• Exercise brief
Return the lines below that contain "match".
··· Records to use ···
/-- Rows of block 0x70000, part 0. -/
def regRows7_0 : List RegRow := [
  ⟨0x70000, [(4, 0x100)], 0x1, 0x6, 0x0, 0x0, 0x0, 0x8, 0x0⟩,
  ⟨0x70004, [(4, 0x100)], 0x0, 0x3F3F3F, 0x0, 0x0, 0x0, 0x0, 0x3F3F3F⟩,
  ⟨0x70008, [(4, 0x100)], 0x0, 0x1FFFF, 0x0, 0x0, 0x0, 0x0, 0xC350⟩,
  ⟨0x7000C, [(4, 0x100)], 0x0, 0xFFFFFFFF, 0x0, 0x0, 0x0, 0x0, 0x10000000⟩,
  ⟨0x70010, [(4, 0x100)], 0x0, 0xFF3F3F, 0x0, 0x0, 0x0, 0x0, 0x141415⟩,
  ⟨0x70014, [(4, 0x100)], 0xFFFFFFFF, 0x0, 0x0, 0x0, 0x0, 0x0, 0x640064⟩,
  ⟨0x70018, [(4, 0x100)], 0xFFFFFFFF, 0x0, 0x0, 0x0, 0x0, 0x0, 0x44C0384⟩,
  ⟨0x7001C, [(4, 0x100)], 0xFFFFFFF, 0x0, 0x0, 0x0, 0x0, 0x0, 0x3232⟩,
  ⟨0x70020, [(4, 0x100)], 0x0, 0x0, 0x0, 0xFFFF3F7F, 0x0, 0x0, 0x0⟩,
  ⟨0x70024, [(4, 0x100)], 0x0, 0x0, 0x0, 0x0, 0x1FF, 0x0, 0x0⟩,
  ⟨0x70028, [(4, 0x100)], 0x0, 0x0, 0x0, 0xFFFFFFFF, 0x0, 0x0, 0x0⟩,
  ⟨0x7002C, [(4, 0x100)], 0x0, 0x0, 0x0, 0xFFFFF, 0x0, 0x0, 0x0⟩,
  ⟨0x70030, [(4, 0x100)], 0x0, 0x0, 0x0, 0xFFFFFFFF, 0x0, 0x0, 0x0⟩,
  ⟨0x70034, [(4, 0x100)], 0x0, 0x0, 0x0, 0xFFFFFFFF, 0x0, 0x0, 0x0⟩,
  ⟨0x70038, [(4, 0x100)], 0x0, 0x0, 0x0, 0xFFFFFFFF, 0x0, 0x0, 0x0⟩,
  ⟨0x7003C, [(4, 0x100)], 0x0, 0x0, 0x0, 0xFFFFFFFF, 0x0, 0x0, 0x0⟩,
  ⟨0x70040, [(4, 0x100)], 0x0, 0x0, 0x0, 0xFFFFFFFF, 0x0, 0x0, 0x0⟩,
  ⟨0x70044, [(4, 0x100)], 0x0, 0x0, 0x0, 0xFFFF007F, 0x0, 0x0, 0x0⟩,
  ⟨0x71000, [(4, 0x100), (16, 0x4)], 0x0, 0x0, 0xFFFFFFFF, 0x0, 0x0, 0x0, 0x352⟩,
  ⟨0x71040, [(4, 0x100), (16, 0x4)], 0x0, 0x0, 0xFFFFFFFF, 0x0, 0x0, 0x0, 0x44C⟩]
/-- Rows of block 0x70000, part 1. -/
def regRows7_1 : List RegRow := [
  ⟨0x71080, [(4, 0x100), (4, 0x4)], 0x0, 0x0, 0xFFFFFFFF, 0x0, 0x0, 0x0, 0xC0000000⟩,
  ⟨0x71090, [(4, 0x100), (4, 0x4)], 0x0, 0x0, 0xFFFFFFFF, 0x0, 0x0, 0x0, 0xC0000000⟩,
  ⟨0x710A0, [(4, 0x100)], 0x0, 0x0, 0xFFFFFFFF, 0x0, 0x0, 0x0, 0x3840352⟩,
  ⟨0x710A4, [(4, 0x100)], 0x0, 0x0, 0xFFFFFFFF, 0x0, 0x0, 0x0, 0x438044C⟩,
  ⟨0x710A8, [(4, 0x100)], 0x0, 0x0, 0xFFFFFFFF, 0x0, 0x0, 0x0, 0x643205⟩,
  ⟨0x710AC, [(4, 0x100)], 0x0, 0x0, 0xFFFFFFFF, 0x0, 0x0, 0x0, 0x1F401F4⟩,
  ⟨0x78000, [(4, 0x100)], 0x1, 0x6, 0x0, 0x0, 0x0, 0x18, 0x0⟩,
  ⟨0x78004, [(4, 0x100)], 0x0, 0x3F3F3F, 0x0, 0x0, 0x0, 0x0, 0x3F3F3F⟩,
  ⟨0x78008, [(4, 0x100)], 0x0, 0x1F03, 0x0, 0x0, 0x0, 0x0, 0xA00⟩,
  ⟨0x7800C, [(4, 0x100)], 0x0, 0xFFFFFFFF, 0x0, 0x0, 0x0, 0x0, 0x12C0532⟩,
  ⟨0x78010, [(4, 0x100)], 0x0, 0xFFFF0FF3, 0x0, 0x0, 0x0, 0x0, 0x460A00A1⟩,
  ⟨0x78014, [(4, 0x100)], 0x0, 0xFFFFFF, 0x0, 0x0, 0x0, 0x0, 0xA0000⟩,
  ⟨0x78018, [(4, 0x100)], 0x0, 0xFF, 0x0, 0x0, 0x0, 0x0, 0x0⟩,
  ⟨0x7801C, [(4, 0x100)], 0x0, 0xFFFFFFFF, 0x0, 0x0, 0x0, 0x0, 0x640000⟩,
  ⟨0x78020, [(4, 0x100)], 0x0, 0x0, 0x0, 0x7F, 0x0, 0x0, 0x0⟩,
  ⟨0x78024, [(4, 0x100)], 0x0, 0x0, 0x0, 0xFFFFFFFF, 0x0, 0x0, 0x0⟩,
  ⟨0x78028, [(4, 0x100)], 0x0, 0x0, 0x0, 0x0, 0xFF, 0x0, 0x0⟩,
  ⟨0x7802C, [(4, 0x100)], 0x0, 0x0, 0x0, 0xFFFF000F, 0x0, 0x0, 0x0⟩,
  ⟨0x78030, [(4, 0x100)], 0x0, 0xFFFF, 0x0, 0xFFFF0000, 0x0, 0x0, 0x3C003C⟩,
  ⟨0x78034, [(4, 0x100)], 0x0, 0x0, 0x0, 0xFFFFFFFF, 0x0, 0x0, 0x0⟩]
/-- Rows of block 0x70000, part 2. -/
def regRows7_2 : List RegRow := [
  ⟨0x78400, [], 0x0, 0x1F, 0x0, 0x0, 0x0, 0x0, 0x0⟩,
  ⟨0x78404, [], 0x0, 0x0, 0x0, 0x0, 0x0, 0x3, 0x0⟩,
  ⟨0x78408, [], 0x0, 0x0, 0x0, 0xFFFF0077, 0x0, 0x0, 0x0⟩]
/-- Rows of block 0x70000. -/
def regRows7 : List RegRow := regRows7_0 ++ regRows7_1 ++ regRows7_2

/-- Rows of block 0x80000, part 0. -/
def regRows8_0 : List RegRow := [
  ⟨0x80000, [(4, 0x200)], 0x1, 0x0, 0x0, 0x0, 0x0, 0x2, 0x0⟩,
  ⟨0x80004, [(4, 0x200)], 0x0, 0x3F3F3F, 0x0, 0x0, 0x0, 0x0, 0x3F3F3F⟩,
  ⟨0x80008, [(4, 0x200)], 0x0, 0x3F3F3F, 0x0, 0x0, 0x0, 0x0, 0x3F3F3F⟩,
  ⟨0x8000C, [(4, 0x200)], 0x0, 0xFF1FFF, 0x0, 0x0, 0x0, 0x0, 0x1400C4⟩,
  ⟨0x80010, [(4, 0x200)], 0x0, 0x1FFFF, 0x0, 0x0, 0x0, 0x0, 0xC350⟩,
  ⟨0x80014, [(4, 0x200)], 0x0, 0xFFFFFFFF, 0x0, 0x0, 0x0, 0x0, 0xB504F33⟩,
  ⟨0x80018, [(4, 0x200)], 0x0, 0xFFFF, 0x0, 0x0, 0x0, 0x0, 0x4⟩,
  ⟨0x8001C, [(4, 0x200)], 0x0, 0xFFFFFF, 0x0, 0x0, 0x0, 0x0, 0x1402C3⟩,
  ⟨0x80020, [(4, 0x200)], 0x0, 0xFFFFFF, 0x0, 0x0, 0x0, 0x0, 0x56E5A⟩,
  ⟨0x80024, [(4, 0x200)], 0x0, 0x0, 0x0, 0xFFFF007F, 0x0, 0x0, 0x0⟩,
  ⟨0x80080, [(4, 0x200)], 0x0, 0x0, 0x0, 0xFFFFF, 0x0, 0x0, 0x0⟩,
  ⟨0x80084, [(4, 0x200)], 0x0, 0x0, 0x0, 0xFFFFFFFF, 0x0, 0x0, 0x0⟩,
  ⟨0x80088, [(4, 0x200)], 0x0, 0x0, 0x0, 0xFFFFFFFF, 0x0, 0x0, 0x0⟩,
  ⟨0x8008C, [(4, 0x200)], 0x0, 0x0, 0x0, 0xFFFF, 0x0, 0x0, 0x0⟩,
  ⟨0x80090, [(4, 0x200)], 0x0, 0x0, 0x0, 0xFFFFF, 0x0, 0x0, 0x0⟩,
  ⟨0x800D0, [(4, 0x200)], 0x0, 0x0, 0x0, 0xFFFF003F, 0x0, 0x0, 0x0⟩,
  ⟨0x80028, [(4, 0x200), (3, 0x4)], 0x0, 0x0, 0x0, 0xFFFFFFFF, 0x0, 0x0, 0x0⟩,
  ⟨0x80034, [(4, 0x200), (3, 0x4)], 0x0, 0x0, 0x0, 0xFFFFFFFF, 0x0, 0x0, 0x0⟩,
  ⟨0x80040, [(4, 0x200), (3, 0x4)], 0x0, 0x0, 0x0, 0xFFFFFFFF, 0x0, 0x0, 0x0⟩,
  ⟨0x8004C, [(4, 0x200), (3, 0x4)], 0x0, 0x0, 0x0, 0xFFFFFFFF, 0x0, 0x0, 0x0⟩]
/-- Rows of block 0x80000, part 1. -/
def regRows8_1 : List RegRow := [
  ⟨0x80058, [(4, 0x200), (3, 0x4)], 0x0, 0x0, 0x0, 0xFFFFFFFF, 0x0, 0x0, 0x0⟩,
  ⟨0x80064, [(4, 0x200), (3, 0x4)], 0x0, 0x0, 0x0, 0xFFFFFFFF, 0x0, 0x0, 0x0⟩,
  ⟨0x80070, [(4, 0x200)], 0x0, 0x0, 0x0, 0xFFFFFFFF, 0x0, 0x0, 0x0⟩,
  ⟨0x80074, [(4, 0x200)], 0x0, 0x0, 0x0, 0xFFFFFFFF, 0x0, 0x0, 0x0⟩,
  ⟨0x80078, [(4, 0x200)], 0x0, 0x0, 0x0, 0xFFFFFFFF, 0x0, 0x0, 0x0⟩,
  ⟨0x8007C, [(4, 0x200)], 0x0, 0x0, 0x0, 0xFFFFFFFF, 0x0, 0x0, 0x0⟩,
  ⟨0x800A0, [(4, 0x200), (6, 0x8)], 0x0, 0x0, 0x0, 0xFFFFFFFF, 0x0, 0x0, 0x0⟩,
  ⟨0x800A4, [(4, 0x200), (6, 0x8)], 0x0, 0x0, 0x0, 0xFFFFFFFF, 0x0, 0x0, 0x0⟩,
  ⟨0x80800, [], 0x0, 0x0, 0x0, 0x0, 0xF1FFF, 0x0, 0x0⟩,
  ⟨0x80804, [], 0x3FF, 0x0, 0x0, 0x0, 0x0, 0x10000, 0x3C⟩,
  ⟨0x80808, [], 0x0, 0x0, 0x0, 0xFFFF001F, 0x0, 0x0, 0x0⟩,
  ⟨0x8080C, [], 0x0, 0x0, 0x0, 0xFFFFFFFF, 0x0, 0x0, 0x0⟩,
  ⟨0x80810, [], 0x0, 0x0, 0x0, 0xFFFF0FF7, 0x0, 0x0, 0x0⟩,
  ⟨0x80814, [], 0x0, 0x0, 0x0, 0xFFFFFFFF, 0x0, 0x0, 0x0⟩]
/-- Rows of block 0x80000. -/
def regRows8 : List RegRow := regRows8_0 ++ regRows8_1

/-- Rows of block 0x90000, part 0. -/
def regRows9_0 : List RegRow := [
  ⟨0x90000, [], 0x0, 0x1, 0x0, 0x0, 0x0, 0x10, 0x0⟩,
  ⟨0x90004, [], 0x0, 0x0, 0x0, 0x7FFFF, 0x0, 0x0, 0x0⟩,
  ⟨0x90008, [], 0x0, 0x0, 0x0, 0x0, 0xFF, 0x0, 0x0⟩,
  ⟨0x9000C, [], 0x0, 0x3FF, 0x0, 0x0, 0x0, 0x0, 0x64⟩,
  ⟨0x90010, [], 0x0, 0xFFFF03, 0x0, 0x0, 0x0, 0x0, 0x140000⟩,
  ⟨0x90014, [], 0x0, 0xFFFFFFFF, 0x0, 0x0, 0x0, 0x0, 0x0⟩,
  ⟨0x90018, [], 0x0, 0xFFFFFFFF, 0x0, 0x0, 0x0, 0x0, 0x0⟩,
  ⟨0x90020, [], 0x0, 0x3FF, 0x0, 0x0, 0x0, 0x0, 0x64⟩,
  ⟨0x90024, [], 0x0, 0x0, 0x0, 0x3FFFF, 0x0, 0x0, 0x0⟩,
  ⟨0x90028, [], 0x0, 0x0, 0x0, 0xFFFFFFFF, 0x0, 0x0, 0x0⟩,
  ⟨0x90100, [(8, 0x10)], 0x0, 0x7FF1FFF, 0x0, 0x0, 0x0, 0x0, 0x640500⟩,
  ⟨0x90104, [(8, 0x10)], 0x0, 0x0, 0x0, 0xFFFF00FF, 0x0, 0x0, 0x0⟩]
/-- Rows of block 0x90000. -/
def regRows9 : List RegRow := regRows9_0

/-- Rows of block 0xA0000, part 0. -/
def regRowsA_0 : List RegRow := [
  ⟨0xA0000, [], 0x0, 0x0, 0x0, 0x77F, 0x0, 0x0, 0x0⟩,
  ⟨0xA0004, [], 0x0, 0x0, 0x0, 0x0, 0xFF, 0x0, 0x0⟩,
  ⟨0xA0008, [], 0x0, 0x0, 0x0, 0xFFFFFFFF, 0x0, 0x0, 0x0⟩,
  ⟨0xA0010, [], 0x7F7F7F7F, 0x0, 0x0, 0x0, 0x0, 0x0, 0xC0C1010⟩,
  ⟨0xA0014, [], 0x7F, 0x0, 0x0, 0x0, 0x0, 0x0, 0x8⟩,
  ⟨0xA0040, [], 0x0, 0x0, 0x0, 0xFFFFFFFF, 0x0, 0x0, 0xFFFFFFFF⟩,
  ⟨0xA0044, [], 0x0, 0x0, 0x0, 0xFFFF, 0x0, 0x0, 0xFFFF⟩,
  ⟨0xA0048, [], 0xFFFF, 0x0, 0x0, 0x0, 0x0, 0x0, 0x0⟩,
  ⟨0xA004C, [], 0x0, 0x0, 0x0, 0xFF01FFFF, 0x0, 0x0, 0x0⟩,
  ⟨0xA0100, [], 0x0, 0x0, 0x0, 0xFFFFFFFF, 0x0, 0x0, 0x0⟩,
  ⟨0xA0104, [], 0x0, 0x0, 0x0, 0xFFFFFFFF, 0x0, 0x0, 0x0⟩,
  ⟨0xA0108, [], 0x0, 0x0, 0x0, 0x3, 0x0, 0x0, 0x0⟩,
  ⟨0xA0020, [(5, 0x4)], 0x0, 0x0, 0x0, 0xFFFFFF, 0x0, 0x0, 0x0⟩]
/-- Rows of block 0xA0000. -/
def regRowsA : List RegRow := regRowsA_0

/-- Rows of block 0xB0000, part 0. -/
def regRowsB_0 : List RegRow := [
  ⟨0xB0C00, [(2, 0x10)], 0x0, 0x0, 0xFFFFFFFF, 0x0, 0x0, 0x0, 0x0⟩,
  ⟨0xB0C04, [(2, 0x10)], 0x0, 0x0, 0xFFFF, 0x0, 0x0, 0x0, 0x4C02⟩,
  ⟨0xB0C08, [(2, 0x10)], 0x0, 0x0, 0xFFFFFFFF, 0x0, 0x0, 0x0, 0x0⟩,
  ⟨0xB0C0C, [(2, 0x10)], 0x0, 0x0, 0xFFFF, 0x0, 0x0, 0x0, 0x88B5⟩,
  ⟨0xBF000, [], 0x0, 0x0, 0x0, 0xFFFF00F1, 0x0, 0x0, 0x0⟩,
  ⟨0xBF004, [], 0x0, 0x0, 0x0, 0x0, 0x7, 0x0, 0x0⟩,
  ⟨0xBF008, [], 0x0, 0x0, 0x0, 0xFFFF, 0x0, 0x0, 0x0⟩,
  ⟨0xBF018, [], 0x0, 0x0, 0x0, 0xFFFFFFFF, 0x0, 0x0, 0x0⟩,
  ⟨0xBF010, [], 0x0, 0x0, 0x0, 0x73FFF, 0x0, 0x0, 0x0⟩,
  ⟨0xBF014, [], 0x0, 0x0, 0x0, 0x73FFF, 0x0, 0x0, 0x0⟩,
  ⟨0xB8000, [(6144, 0x4)], 0x0, 0x0, 0x0, 0x800FFFFF, 0x0, 0x0, 0x0⟩]
/-- Rows of block 0xB0000. -/
def regRowsB : List RegRow := regRowsB_0

/-- Rows of block 0xC0000, part 0. -/
def regRowsC_0 : List RegRow := [
  ⟨0xC0000, [], 0x0, 0x0, 0x0, 0x0, 0xFF, 0x0, 0x0⟩,
  ⟨0xC0004, [], 0x0, 0x0, 0x0, 0xFFFFFFFF, 0x0, 0x0, 0x0⟩,
  ⟨0xC0200, [], 0xFFFF07FF, 0x0, 0x0, 0x8000, 0x0, 0x800, 0x0⟩,
  ⟨0xC0300, [], 0x1, 0xF1FE, 0x0, 0x0, 0x0, 0x0, 0x40⟩,
  ⟨0xC0304, [], 0x0, 0x0, 0x0, 0x701, 0x0, 0x0, 0x0⟩,
  ⟨0xC0308, [], 0xFFFF0000, 0x0, 0x0, 0xFFFF, 0x0, 0x0, 0x0⟩,
  ⟨0xC0400, [], 0xF0F, 0x0, 0x0, 0xF0000, 0x0, 0x0, 0x0⟩,
  ⟨0xC0100, [(2, 0x40)], 0x7, 0x0, 0x0, 0x0, 0x0, 0x0, 0x6⟩,
  ⟨0xC0104, [(2, 0x40)], 0x0, 0x0, 0x0, 0x1, 0x0, 0x0, 0x0⟩,
  ⟨0xC0108, [(2, 0x40)], 0xFFFFFFFF, 0x0, 0x0, 0x0, 0x0, 0x0, 0x0⟩,
  ⟨0xC010C, [(2, 0x40)], 0xFFFFFF01, 0x0, 0x0, 0x0, 0x0, 0x0, 0xC1CD0A00⟩,
  ⟨0xC0110, [(2, 0x40)], 0x0, 0x0, 0x0, 0xFFFFFFFF, 0x0, 0x0, 0x0⟩]
/-- Rows of block 0xC0000. -/
def regRowsC : List RegRow := regRowsC_0

/-- Rows of block 0xD0000, part 0. -/
def regRowsD_0 : List RegRow := [
  ⟨0xD0000, [], 0x0, 0x0, 0x0, 0x7FFF0F, 0x0, 0x0, 0x0⟩,
  ⟨0xD0004, [], 0x0, 0x0, 0x0, 0x0, 0x0, 0x13F, 0x0⟩,
  ⟨0xD0008, [], 0x0, 0x0, 0x0, 0x0, 0x7, 0x0, 0x0⟩,
  ⟨0xD000C, [], 0x0, 0x0, 0x0, 0xFFFFFFFF, 0x0, 0x0, 0x0⟩,
  ⟨0xD0010, [], 0xF, 0x0, 0x0, 0x0, 0x0, 0x0, 0x0⟩,
  ⟨0xD0100, [(7, 0x40)], 0x1, 0x0, 0x0, 0x0, 0x0, 0x0, 0x0⟩,
  ⟨0xD0104, [(7, 0x40)], 0x0, 0x0, 0x0, 0xFFFF77FF, 0x0, 0x0, 0x0⟩,
  ⟨0xD0108, [(7, 0x40), (4, 0x4)], 0x77FFF, 0x0, 0x0, 0x0, 0x0, 0x0, 0x60000⟩,
  ⟨0xD0118, [(7, 0x40), (2, 0x4)], 0x7FFFFF, 0x0, 0x0, 0x0, 0x0, 0x0, 0x600000⟩,
  ⟨0xD0400, [(32, 0x4)], 0xFFFFFFFF, 0x0, 0x0, 0x0, 0x0, 0x0, 0x0⟩,
  ⟨0xD0480, [(4, 0x8)], 0xFFFFFFFF, 0x0, 0x0, 0x0, 0x0, 0x0, 0x0⟩,
  ⟨0xD0484, [(4, 0x8)], 0xFFFF, 0x0, 0x0, 0x0, 0x0, 0x0, 0x0⟩,
  ⟨0xD04A0, [], 0x7FFF, 0x0, 0x0, 0x0, 0x0, 0x0, 0x0⟩,
  ⟨0xD04A4, [], 0xFF, 0x0, 0x0, 0x0, 0x0, 0x0, 0x0⟩]
/-- Rows of block 0xD0000. -/
def regRowsD : List RegRow := regRowsD_0

/-- The rows of the 64 KiB block that an address lies in. -/
def regRowsAt (a : Nat) : List RegRow :=
  match a / 0x10000 with
  | 0 => regRows0
  | 1 => regRows1
  | 2 => regRows2
  | 3 => regRows3
  | 4 => regRows4
  | 5 => regRows5
  | 6 => regRows6
  | 7 => regRows7
  | 8 => regRows8
  | 9 => regRows9
  | 10 => regRowsA
  | 11 => regRowsB
  | 12 => regRowsC
  | 13 => regRowsD
  | _ => []

/-- Whether byte offset `o` is instance `i, j, …` of a family with these (count, stride) pairs. -/
def dimsHit : List (Nat × Nat) → Nat → Bool
  | [], o => o == 0
  | (c, st) :: t, o => decide (o / st < c) && dimsHit t (o % st)

/-- Whether the register of row `r` lies at address `a`. -/
def RegRow.hit (r : RegRow) (a : Nat) : Bool := decide (r.base ≤ a) && dimsHit r.dims (a - r.base)

/-- The row of the register at address `a`, if a register lies there (R440). -/
def regRow? (a : Nat) : Option RegRow := (regRowsAt a).find? (·.hit a)

/-- Instances whose reset value differs from their family's: LTH_DWIN of context 1 (R82), the unused envelope
points as shipped (R258), the Devar settings (R421) and the shipped network addresses (R396). -/
def regResetExtra (a : Nat) : Option Nat :=
  if a / 0x1000 ∈ [0x60, 0x61, 0x62, 0x63, 0x64, 0x65] ∧ a % 0x1000 = 0x204 then some 0x10001000
  else if a / 0x400 = 0x71000 / 0x400 ∧ a % 0x100 < 0x80 ∧ a % 0x40 ≠ 0 ∧ a % 4 = 0 then some 0xC0000000
  else if a = 0xB0044 then some 0x301
  else if a = 0xB0C08 then some 0xA9FE600C
  else if a = 0xB0C18 then some 0xA9FE600D
  else none

/-- The reset value of the register at address `a`, 0 where no register lies (R440). -/
def regReset (a : Nat) : Word :=
  match regResetExtra a with
  | some v => BitVec.ofNat 32 v
  | none => match regRow? a with
    | some r => BitVec.ofNat 32 r.rst
    | none => 0

end Sys2Proof.Machine
end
···
• Output of the task
  match a / 0x10000 with
  match regResetExtra a with
  | none => match regRow? a with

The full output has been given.